(Saved entries)
-- ==== Sys2Proof/Machine/Checks.lean ====
section
/-! DEFINITION. The pager's checks of context words (R39, R78, R104, R134, R154, R192, R322) and what each opcode uses
of its fields, with its latency. -/
namespace Sys2Proof

/-- What an opcode takes in a source field: nothing, a selector of R33, a queue, a peek selector, a predicate selector
(R139), a memory-node selector (R145), or TAKE's queue (R154). -/
inductive SelKind where
  | unused | src | queue | peek | pred | node | take
  deriving DecidableEq, Repr

/-- What an opcode writes (R35, R146): a value, PASS's value, a predicate, a memory-node value, GIVE's token, nothing. -/
inductive DestKind where
  | value | noOut | pred | mval | give | none
  deriving DecidableEq, Repr

/-- An opcode's use of its fields: `imm` is the mask of IMM8's control bits where it has any, `mods` and `modxs` list
as set bits the values of MOD and MODX it accepts, `fpm` says whether FPM is used. -/
structure Shape where
  a : SelKind
  b : SelKind
  c : SelKind
  imm : Option (BitVec 8)
  dest : DestKind
  mods : Nat
  modxs : Nat
  fpm : Bool
  lat : Nat
  deriving DecidableEq, Repr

• _Assignment_
Each of the entries above should be written out again exactly.

• _Response to this exercise_
-- ==== Sys2Proof/Machine/Checks.lean ====
section
/-! DEFINITION. The pager's checks of context words (R39, R78, R104, R134, R154, R192, R322) and what each opcode uses
of its fields, with its latency. -/
namespace Sys2Proof

/-- What an opcode takes in a source field: nothing, a selector of R33, a queue, a peek selector, a predicate selector
(R139), a memory-node selector (R145), or TAKE's queue (R154). -/
inductive SelKind where
  | unused | src | queue | peek | pred | node | take
  deriving DecidableEq, Repr

/-- What an opcode writes (R35, R146): a value, PASS's value, a predicate, a memory-node value, GIVE's token, nothing. -/
inductive DestKind where
  | value | noOut | pred | mval | give | none
  deriving DecidableEq, Repr

/-- An opcode's use of its fields: `imm` is the mask of IMM8's control bits where it has any, `mods` and `modxs` list
as set bits the values of MOD and MODX it accepts, `fpm` says whether FPM is used. -/
structure Shape where
  a : SelKind
  b : SelKind
  c : SelKind
  imm : Option (BitVec 8)
  dest : DestKind
  mods : Nat
  modxs : Nat
  fpm : Bool
  lat : Nat
  deriving DecidableEq, Repr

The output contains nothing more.